The future of analytics
Computing is cheap and fast, and it's getting cheaper and faster. All the world's music will fit on a $500 disk drive, acquiring incremental CPU power is inconsequential, and software tools like Hadoop are available as open source. Rather than spend years training data analysts and invest in providing them industry-level experiences so they can correctly build models and attempt to anticipate the questions that need to be asked, why not apply computational methods to speculate on hundreds of hypothesizes and ask hundreds of questions and see which ones lead to something interesting?

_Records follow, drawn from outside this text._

/-- The end of the release engine's other writes, by success, by MP-FAIL or after 20 µs. A flush, fill or reissue word: owed is
cleared on the lanes written, unless the purge has withdrawn a flush word's window, and the work goes on with the next word (R53,
R92, R100, R138, R147). The last fill word leads to the next window, and then to the marker, to the completion, or back to the
reissue (R138, R139, R149). A marker: the record's retirement, the fill's or the reissue's completion is due (R93, R139, R148;
due, and not yet taken, by log 19). A write whose work has been given up brings nothing on (R150). A failure latches MEMORY; where
that enters SAFE or ends a reissue nothing goes on (log 8). -/
def Obligations.ReleaseWritesEnd : Prop :=
  (∀ (n : WinIdx) (off : Nat) (e : AccessEnd) (p : PortAccess) (s : State) (w : Nat), s.lines.resetHeld = false → s.mp = some p →
     s.image.wf → imageWord s.win .output n p.addr = some w →
     let goes := fun (u : State) (next : State → State) =>
       (e.goesOn s → exec e.command s = .next (followLevel .stageLow (next (e.latches u)))) ∧
       (¬e.goesOn s → exec e.command s = .next (followLevel .stageLow (e.latches u)))
     (p.owner = .flushWord n true → goes (e.closes s) settleHead) ∧
     (p.owner = .flushWord n false → s.release.flushPos = some (n, off) →
       ∃ st : Store, OwedCleared s.image st w p.enables ∧
         goes ((e.closes s).setImage st) fun u => settleHead (u.setRelease { s.release with flushPos := some (n, off + 1) })) ∧
     (p.owner = .fillWord n false → ∃ st : Store, OwedCleared s.image st w 0b1111#4 ∧ goes ((e.closes s).setImage st) id) ∧
     (∀ ns, p.owner = .fillWord n true → s.fill.list = n :: ns → ∃ st : Store, OwedCleared s.image st w 0b1111#4 ∧
       let u := (e.closes s).setImage st
       (s.fill.offset + 1 < (s.win[n]).words → goes u fun u => u.setFill { s.fill with offset := s.fill.offset + 1 }) ∧
       ((s.win[n]).words ≤ s.fill.offset + 1 →
         (ns ≠ [] → goes u fun u => u.setFill { s.fill with list := ns, offset := 0 }) ∧
         (ns = [] → s.reissue.resuming = false → goes u fun u => u.setFill { s.fill with
           list := [], offset := 0, phase := if s.marker.enabled then .marker else .due }) ∧
         (ns = [] → s.reissue.resuming = true → goes u fun u => reissueOn (u.setFill ⟨[], 0, false, .words⟩)))) ∧
     (p.owner = .reissueWord n false → ∃ st : Store, OwedCleared s.image st w p.enables ∧ goes ((e.closes s).setImage st) id) ∧
     (p.owner = .reissueWord n true → s.reissue.position = some (n, off) → s.reissue.phase = .words →
       ∃ st : Store, OwedCleared s.image st w p.enables ∧
         let u := (e.closes s).setImage st
         let past := fun u : State => u.setReissue { s.reissue with position := some (n, off + 1) }
         (s.fill.active = true → goes u past) ∧ (s.fill.active = false → goes u fun u => reissueFrom n (off + 1) (past u)))) ∧
  (∀ (live : Bool) (e : AccessEnd) (p : PortAccess) (s : State), s.lines.resetHeld = false → s.mp = some p →
     let goes := fun (next : State → State) =>
       (e.goesOn s → exec e.command s = .next (followLevel .stageLow (next (e.latches (e.closes s))))) ∧
       (¬e.goesOn s → exec e.command s = .next (followLevel .stageLow (e.latches (e.closes s))))
     (p.owner = .batchMarker live →
       goes fun u => if live = true ∧ s.release.queue ≠ [] then u.setRelease { s.release with retireDue := true } else u) ∧
     (p.owner = .safeMarker live → goes fun u => if live = true then u.setFill { s.fill with phase := .due } else u) ∧
     (p.owner = .reissueMarker live → goes fun u => if live = true then u.setReissue { s.reissue with phase := .due } else u))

Much as IBM's Watson or Deep Blue used the brute force of machine intelligence to conquer trivia games and chess, predictive analytics firms apply inexpensive computing to parse out insights hidden among a wealth of seemingly unrelated data.
Unlike IBM's demonstrations of computing innovation, those firms and other emergent competitors in the space have much more humble ambitions. They don't want to fuel public spectacles, but rather quietly and accurately help commercial firms, researchers and government agencies make better sense of the data they collect so that they can deliver power more efficiently, prevent crime or create more personalized medicines.